The assumption that words "are your own" is naive, too. I wonder who, writing anything worth paying attention to, really believes words are their own today? Why would F-ConPo want to include those people in its audience? We can't speak to everyone, so define and delineate an audience. The issue of property and ownership has been vetted for more than a century thanks to Marx--in that context at least, and Kenneth Burke has much to say, too, about property--where it begins and ends.
Anyway, a lot of these claims are bogus--probably all of them. And the fusion of the avant-garde of the past with the technology of the present doesn't contribute anything new, though it does, as Goldsmith says, "expand" the field. But how much more expansion can anyone take? Hasn't the last year shown anyone paying attention that globalism and expansion are over? Dead? Done?

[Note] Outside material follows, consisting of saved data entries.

-- ==== Sys2Proof/Tests/WitnessEngines.lean ====
section
/-! SUPPORT. States and operands that meet the hypotheses of the statements on moves, reduction and training commands. -/

set_option maxRecDepth 100000
set_option Elab.async false

namespace Sys2Proof.Tests
open Sys2Proof.Machine

/-! ### Moves -/

/-- Two FP32 elements of near memory and their copies; 3 a descriptor with an index dimension, 4 its indices, 5 gathered slices. -/
def moves : State :=
  let idx := fun (d : Desc) (h dim : Nat) => { d with raw := d.raw ||| BitVec.ofNat 1024 (h * 2 ^ (8 * 0x78) + (8 + dim) * 2 ^ (8 * 0x7C)) }
  st0 [(6, q0 9), (2048, q0 9)] [(1, mkDesc 0 0 2 0 1 7 nb 0x2000 0 [2, 1] [1, 2]), (2, mkDesc 0 0 2 0 1 9 (nb + 0x20000) 0x2000 0 [2, 1] [1, 2]),
    (3, idx (mkDesc 0 0 2 0 1 7 nb 0x2000 0 [2, 3] [1, 2]) 4 1), (4, mkDesc 0x18 0 1 0 0 0 (nb + 0x30000) 0x8000 0 [2] [1]),
    (5, mkDesc 0 0 2 0 1 9 (nb + 0x40000) 0x2000 0 [2, 2] [1, 2])] mem0
def copyCmd : Cmd := mk 0x50 [(8, 4, 1), (0xC, 4, 2), (0x18, 4, 0xFFFFFFFF)]
theorem witness_MoveCommands : ∃ s1 r, Starts moves 6 copyCmd dmaReserved dmaHandles s1 ∧ Ends (dmaBody false) moves s1 6 copyCmd r ∧ true = true :=
  ran_starts_ends (p := fun _ _ => true) (by decide +kernel)
def compareCmd : Cmd := mk 0x52 [(8, 4, 1), (0xC, 4, 0), (0x10, 8, 0), (0x18, 4, 0xFFFFFFFF)]
/-- The hypotheses of the statement of DMA commands. -/
def dmaReady (c : Cmd) (s1 : State) : Bool :=
  let j := s1.job 1
  let e := exeOf 6 (moves.queue 6)
  let o : DmaOps := ⟨optOperand [] j (cmdField c 8 4), optOperand [] j (cmdField c 0x0C 4), optOperand [] j (cmdField c 0x20 4)⟩
  quietNear s1 && dmaOk c e o && cmdField c 0x2C 4 == 0 && ((o.src.toList ++ o.dst.toList).all fun t => flat t && (fmtOf t.fmt).isSome) &&
    cmdField c 0x18 4 == 0xFFFFFFFF && !(cmdField c 0x30 1).testBit 7 && !bufferHeld s1 0
theorem witness_Copy_completes : ∃ s1, Starts moves 6 copyCmd dmaReserved dmaHandles s1 ∧ dmaReady copyCmd s1 = true := starts_start (p := dmaReady copyCmd) (by decide +kernel)
theorem witness_Compare_completes : ∃ s1, Starts moves 6 compareCmd dmaReserved dmaHandles s1 ∧ dmaReady compareCmd s1 = true :=
  starts_start (p := dmaReady compareCmd) (by decide +kernel)
def fillCmd : Cmd := mk 0x51 [(0xC, 4, 2), (0x10, 8, 7), (0x18, 4, 0xFFFFFFFF)]
theorem witness_Fill_completes : ∃ s1, Starts moves 6 fillCmd dmaReserved dmaHandles s1 ∧ dmaReady fillCmd s1 = true :=
  starts_start (p := dmaReady fillCmd) (by decide +kernel)
def transposeCmd : Cmd := mk 0x53 [(8, 4, 3), (0xC, 4, 5), (0x18, 4, 0xFFFFFFFF)]
/-- Matrices of two rows and of two columns. -/
def turned : State := { moves with jobs := [(1, { moves.job 1 with descs := [(3, mkDesc 0 0 2 0 1 7 nb 0x2000 0 [2, 3] [1, 2]), (5, mkDesc 0 0 2 0 1 9 (nb + 0x40000) 0x2000 0 [3, 2] [1, 3])] })] }
theorem witness_TransposeCopy_completes : ∃ s1, Starts turned 6 transposeCmd dmaReserved dmaHandles s1 ∧ dmaReady transposeCmd s1 = true :=
  starts_start (p := dmaReady transposeCmd) (by decide +kernel)
/-- The last row of both matrices, completing on a LIVE semaphore. -/
def rowCmd : Cmd := mk 0x50 [(8, 4, 3), (0xC, 4, 6), (0x18, 4, 5), (0x24, 4, 2), (0x28, 4, 2), (0x2C, 4, 1)]
def rows : State := { moves with
  sems := [(5, { value := 3, st := .live })]
  jobs := [(1, { moves.job 1 with descs := [(3, mkDesc 0 0 2 0 1 7 nb 0x2000 0 [2, 3] [1, 2]), (6, mkDesc 0 0 2 0 1 9 (nb + 0x40000) 0x2000 0 [2, 3] [1, 2])] })] }
theorem witness_Copy_selects : ∃ s1, Starts rows 6 rowCmd dmaReserved dmaHandles s1 ∧ (selInside (optOperand [] (s1.job 1) 3) 2 1 && selInside (optOperand [] (s1.job 1) 6) 2 1 &&
    semCheck s1 0 5 == stOk && dmaOk rowCmd (exeOf 6 (rows.queue 6)) ⟨optOperand [] (s1.job 1) 3, optOperand [] (s1.job 1) 6, none⟩) = true :=
  starts_start (p := fun s1 => selInside (optOperand [] (s1.job 1) 3) 2 1 && selInside (optOperand [] (s1.job 1) 6) 2 1 &&
    semCheck s1 0 5 == stOk && dmaOk rowCmd (exeOf 6 (rows.queue 6)) ⟨optOperand [] (s1.job 1) 3, optOperand [] (s1.job 1) 6, none⟩) (by decide +kernel)
def gathCmd (op a b : Nat) : Cmd := mk op [(8, 4, a), (0xC, 4, b), (0x14, 4, 2), (0x18, 4, 0xFFFFFFFF)]
/-- The hypotheses of the statement of GATHER and SCATTER. -/
def gathReady (c : Cmd) (sc : Bool) (s1 : State) : Bool :=
  let j := s1.job 1
  let src := operandOf [] j (cmdField c 8 4)
  let dst := operandOf [] j (cmdField c 0x0C 4)
  let side := if sc then dst else src
  let o : GOps := ⟨src, dst, operandOf [] j side.indexH⟩
  quietNear s1 && side.idxEn && namable [] j side.indexH && gatherOk c (exeOf 2048 (moves.queue 2048)) sc o && pairOk src dst &&
    decide (cmdField c 0x10 4 + cmdField c 0x14 4 ≤ o.idx.count) && side.ext.all (0 < ·) && flat src && flat dst && flat o.idx && (fmtOf src.fmt).isSome && (fmtOf dst.fmt).isSome &&
    !o.dst.oobFault && cmdField c 0x18 4 == 0xFFFFFFFF && !(cmdField c 0x20 1).testBit 6
theorem witness_Gather_completes : ∃ s1, Starts moves 2048 (gathCmd 0x60 3 5) gatherReserved gatherHandles s1 ∧ gathReady (gathCmd 0x60 3 5) false s1 = true :=
  starts_start (p := gathReady (gathCmd 0x60 3 5) false) (by decide +kernel)
theorem witness_Scatter_completes : ∃ s1, Starts moves 2048 (gathCmd 0x61 5 3) gatherReserved gatherHandles s1 ∧ gathReady (gathCmd 0x61 5 3) true s1 = true :=
  starts_start (p := gathReady (gathCmd 0x61 5 3) true) (by decide +kernel)

/-! ### Reduction and training commands -/

/-- A context queue on a ring of two modules: descriptors 1 and 2 of a GATHER, 3 to 5 of a SUM of 1 MiB with its accumulator. -/
def reducing : State := { st0 [(ctxQ.toNat, { q0 9 with job := 1 }), (5, q0 9)] [] mem0 with jobs := [(1, { ringJob with
  descs := ringJob.descs.take 2 ++ [(3, mkDesc 0 0 1 0 0 0 nearBase 0x100000 0 [0x40000] [1]), (4, mkDesc 0 0 1 0 1 0 (nearBase + 0x400000) 0x80000 0 [0x20000] [1]),
    (5, mkDesc 0 0 1 0 1 0 (nearBase + 0x800000) 0x100000 0 [0x40000] [1])] })] }
/-- A SUM of two steps. -/
def twoSteps : Cmd := mk 0x70 [(8, 4, 3), (0xC, 4, 4), (0x10, 4, 5), (0x18, 4, 0xFFFFFFFF), (0x20, 4, 0xFFFFFFFF), (0x35, 1, 1)]
theorem witness_RedBucket : ∃ s1 r, Starts reducing ctxQ gatherCmd bucketReserved bucketHandles s1 ∧ Ends bucketBody reducing s1 ctxQ gatherCmd r ∧
    ((s1.queue ctxQ).started.isEmpty && !r.w.done) = true := ran_starts_ends (p := fun s1 r => (s1.queue ctxQ).started.isEmpty && !r.w.done) (by decide +kernel)
/-- The hypotheses of the statement of RED_BUCKET. -/
def bucketReady (c : Cmd) (sending : Bool) (s1 : State) : Bool :=
  let j := s1.job 1
  let o : BucketOps := ⟨operandOf [] j (cmdField c 8 4), operandOf [] j (cmdField c 0x0C 4), optOperand [] j (cmdField c 0x10 4), optOperand [] j (cmdField c 0x14 4)⟩
  quietNear s1 && bucketOk c (exeOf ctxQ (reducing.queue ctxQ)) j o && cmdField c 0x18 4 == 0xFFFFFFFF && cmdField c 0x20 4 == 0xFFFFFFFF && (s1.ctx ctxQ).cur.isNone &&
    (s1.ctx ctxQ).round.isNone && j.reshard.isNone && j.verdict.isNone && (s1.queue ctxQ).started.isEmpty && sends c j.step == sending &&
    (sending || (readable o.src && o.acc.toList.all readable))
theorem witness_RedBucket_launched : ∃ s1, Starts reducing ctxQ gatherCmd bucketReserved bucketHandles s1 ∧ bucketReady gatherCmd true s1 = true :=
  starts_start (p := bucketReady gatherCmd true) (by decide +kernel)
theorem witness_RedBucket_accumulates : ∃ s1, Starts reducing ctxQ twoSteps bucketReserved bucketHandles s1 ∧ bucketReady twoSteps false s1 = true :=
  starts_start (p := bucketReady twoSteps false) (by decide +kernel)
def flushCmd : Cmd := mk 0x71 [(8, 1, 0), (0x0A, 2, 3)]
theorem witness_RedFlush : ∃ s1 r, Starts reducing ctxQ flushCmd flushOk (fun _ => []) s1 ∧ Ends flushBody reducing s1 ctxQ flushCmd r ∧ (exeOf ctxQ (reducing.queue ctxQ) == .re 0 0 0 &&
    (s1.queue (ctxQueue 0 0 (cmdField flushCmd 8 1 % 64))).st != .free && (s1.queue (ctxQueue 0 0 (cmdField flushCmd 8 1 % 64))).job.toNat == (reducing.queue ctxQ).job.toNat) = true :=
  ran_starts_ends (p := fun s1 _ => exeOf ctxQ (reducing.queue ctxQ) == .re 0 0 0 &&
    (s1.queue (ctxQueue 0 0 (cmdField flushCmd 8 1 % 64))).st != .free && (s1.queue (ctxQueue 0 0 (cmdField flushCmd 8 1 % 64))).job.toNat == (reducing.queue ctxQ).job.toNat)
    (by decide +kernel)
def reshardCmd : Cmd := mk 0x72 [(8, 1, 1)]
theorem witness_Reshard : ∃ s1, Starts reducing ctxQ reshardCmd reshardOk (fun _ => []) s1 ∧ (match s1.job? 1 with
    | some j => j.reshard.isNone && cmdField reshardCmd 8 1 == (j.epoch + 1).toNat
    | none => false) = true := starts_start (p := fun s1 => match s1.job? 1 with
    | some j => j.reshard.isNone && cmdField reshardCmd 8 1 == (j.epoch + 1).toNat
    | none => false) (by decide +kernel)
/-- A vector unit with one element of a master, momenta, a gradient, a working copy and the hyperparameters, in a closed step. -/
def training : State :=
  let s := st0 [(4, q0 9)] [(1, mkDesc 5 1 1 0 1 7 nb 0x1000 (nb + 0x100) [1] [1]), (2, mkDesc 5 1 1 0 1 8 (nb + 0x2000) 0x1000 (nb + 0x2100) [1] [1]),
    (3, mkDesc 5 1 1 0 1 9 (nb + 0x3000) 0x1000 (nb + 0x3100) [1] [1]), (4, mkDesc 2 0 1 0 0 10 (nb + 0x4000) 0x1000 0 [1] [1]),
    (5, mkDesc 0x0C 1 1 0 1 11 (nb + 0x6000) 0x1000 (nb + 0x6100) [1] [1]), (6, mkDesc 0 0 1 0 0 0 (nb + 0x5000) 64 0 [16] [1])]
    (memPut (nb + 0x5000) ([0x3B800000, 0x3F600000, 0x3F7E0000, 0x2B800000, 0x3E000000, 0x3F800000, 0x3F800000, 0x3F800000].flatMap (leBytes 4)) mem0)
  s.setJob 1 { s.job 1 with closed := true, lStep := 16 }
/-- The same in a step that overflowed. -/
def overflown : State := training.setJob 1 { training.job 1 with overflowed := true }
def optCmd : Cmd := mk 0x80 [(8, 4, 1), (0xC, 4, 2), (0x10, 4, 3), (0x14, 4, 4), (0x18, 4, 5), (0x1C, 4, 6), (0x24, 1, 0x40)]
theorem witness_OptUpdate : ∃ s1 r, Starts overflown 4 optCmd optReserved optHandles s1 ∧ Ends optBody overflown s1 4 optCmd r ∧ true = true :=
  ran_starts_ends (p := fun _ _ => true) (by decide +kernel)
/-- The hypotheses of the statement of OPT_UPDATE: the block of hyperparameters reads with its reserved bytes zero. -/
def optReady (s1 : State) : Bool :=
  let j := s1.job 1
  let o : OptOps := ⟨operandOf [] j (cmdField optCmd 8 4), operandOf [] j (cmdField optCmd 0x0C 4), optOperand [] j (cmdField optCmd 0x10 4), operandOf [] j (cmdField optCmd 0x14 4),
      optOperand [] j (cmdField optCmd 0x18 4), operandOf [] j (cmdField optCmd 0x1C 4)⟩
  quietNear s1 && optOps s1 optCmd (exeOf 4 (training.queue 4)) j o && (match (ExceptT.run (hyperM o.hyper)).run (headRun s1 4 (training.queue 4) optCmd) with
    | (.ok (h, z), _) => z && h.ok (bits (cmdField optCmd 0x24 1) 6 2)
    | _ => false) && o.work.toList.all fun t => (fmtOf t.fmt).isSome && t.layout != 3
theorem witness_OptUpdate_completes : ∃ s1, Starts training 4 optCmd optReserved optHandles s1 ∧ optReady s1 = true := starts_start (p := optReady) (by decide +kernel)
def closeCmd : Cmd := mk 0x81 []
/-- A vector unit in an open step. -/
def openStep : State := training.setJob 1 { training.job 1 with closed := false }
theorem witness_Open : ∃ s1, Starts training 4 (mk 0x81 [(8, 1, 1)]) lossReserved lossHandles s1 ∧ (match s1.job? 1 with
    | some j => j.closed
    | none => false) = true := starts_start (p := fun s1 => match s1.job? 1 with
    | some j => j.closed
    | none => false) (by decide +kernel)
theorem witness_Close : ∃ s1 r, Starts openStep 4 closeCmd lossReserved lossHandles s1 ∧ Ends closeBody openStep s1 4 closeCmd r ∧
    (quietNear s1 && (s1.job 1).verdict.isNone && !(s1.job 1).closed && cmdField closeCmd 0x10 8 == 0) = true :=
  ran_starts_ends (p := fun s1 _ => quietNear s1 && (s1.job 1).verdict.isNone && !(s1.job 1).closed && cmdField closeCmd 0x10 8 == 0) (by decide +kernel)
/-- CLOSE of an open step with a verdict round on axis A, its overflow report and its histogram written. -/
def roundCmd : Cmd := mk 0x81 [(9, 1, 1), (0xC, 4, ctxQ.toNat), (0x10, 4, 7), (0x14, 4, 8)]
def openRing : State :=
  { st0 [(4, q0 9), (ctxQ.toNat, q0 9)] [] mem0 with
    jobs := [(1, { ringJob with lStep := 16, descs := [(7, mkDesc 0 0 1 0 1 0 nb 64 0 [2] [1]), (8, mkDesc 0x19 0 1 0 1 0 (nb + 256) 64 0 [8] [1])] })] }
theorem witness_Close_round : ∃ s1, Starts openRing 4 roundCmd lossReserved lossHandles s1 ∧ (quietNear s1 && (s1.job 1).verdict.isNone && !(s1.job 1).closed &&
    cmdField roundCmd 9 1 % 16 == 1 && decide (2 ≤ (s1.job 1).p.getD 0 1) && axesOf 1 == [0] && chainQueueOk s1 (cmdField roundCmd 0x0C 4) 1 &&
    nearDst (exeOf 4 (openRing.queue 4)) (operandOf [] (s1.job 1) 7) && (operandOf [] (s1.job 1) 7).fmt == 0 && (operandOf [] (s1.job 1) 7).count == 2 &&
    nearDst (exeOf 4 (openRing.queue 4)) (operandOf [] (s1.job 1) 8) && reportOk (operandOf [] (s1.job 1) 8)) = true :=
  starts_start (p := fun s1 => quietNear s1 && (s1.job 1).verdict.isNone && !(s1.job 1).closed &&
    cmdField roundCmd 9 1 % 16 == 1 && decide (2 ≤ (s1.job 1).p.getD 0 1) && axesOf 1 == [0] && chainQueueOk s1 (cmdField roundCmd 0x0C 4) 1 &&
    nearDst (exeOf 4 (openRing.queue 4)) (operandOf [] (s1.job 1) 7) && (operandOf [] (s1.job 1) 7).fmt == 0 && (operandOf [] (s1.job 1) 7).count == 2 &&
    nearDst (exeOf 4 (openRing.queue 4)) (operandOf [] (s1.job 1) 8) && reportOk (operandOf [] (s1.job 1) 8)) (by decide +kernel)

end Sys2Proof.Tests
end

No doubt there will be new metaphors to describe how we are being fucked over by powerful systems (see Matthew Taiibi's recent article on Goldman Sachs in
Rolling Stone for recent examples), but expansion won't be one of them. All Goldsmith seems to be saying here is that poetry will continue doing what it's been doing but we'll get digital and google up information and write blogs. Well, uh, no kidding? Just like everyone else.
Until F-ConPo can articulate something that distinguishes what it does from others, I wonder who would possibly listen? At best, such efforts create a distracting show, while at worst, they eat up a lot of bandwidth and natural resources in order to promote a group of people who don't really seem to care about poetry, but about the social atmosphere and its manipulations--the market. A market based on an old model of globalization. Anyway, it's cute that
Poetry Magazine let the unicorns enter the current issue. It's all simulacra now, of course--words pretending to be poems written by poets who pretend to be savvy about digital contexts for their compositions while ignoring ongoing conversations in other fields that might actually help define useful terms and strategies for poetry. Like so much in America, F-ConPo is an invention of a market for people looking for an easy tonic. The marketing plan is semi-genius, and has been successful, particularly as so many grad students get their rocks off on F-ConPo. Anyhoo, it's interesting to watch the
anxiety level over Slow Poetry among the F-ConPo folk, and I wonder what this anxiousness says about their "projects," particularly as they seem to have little to say about poems.
*Indeed, I find it odd that F-ConPo actually amounts to just another expressivist program of writing, albeit sifted through machines a little. It's like they're into self-expression, but they want others to do the expressing for them in an ultimately narcissistic gesture on the order of hey, everyone, look at me!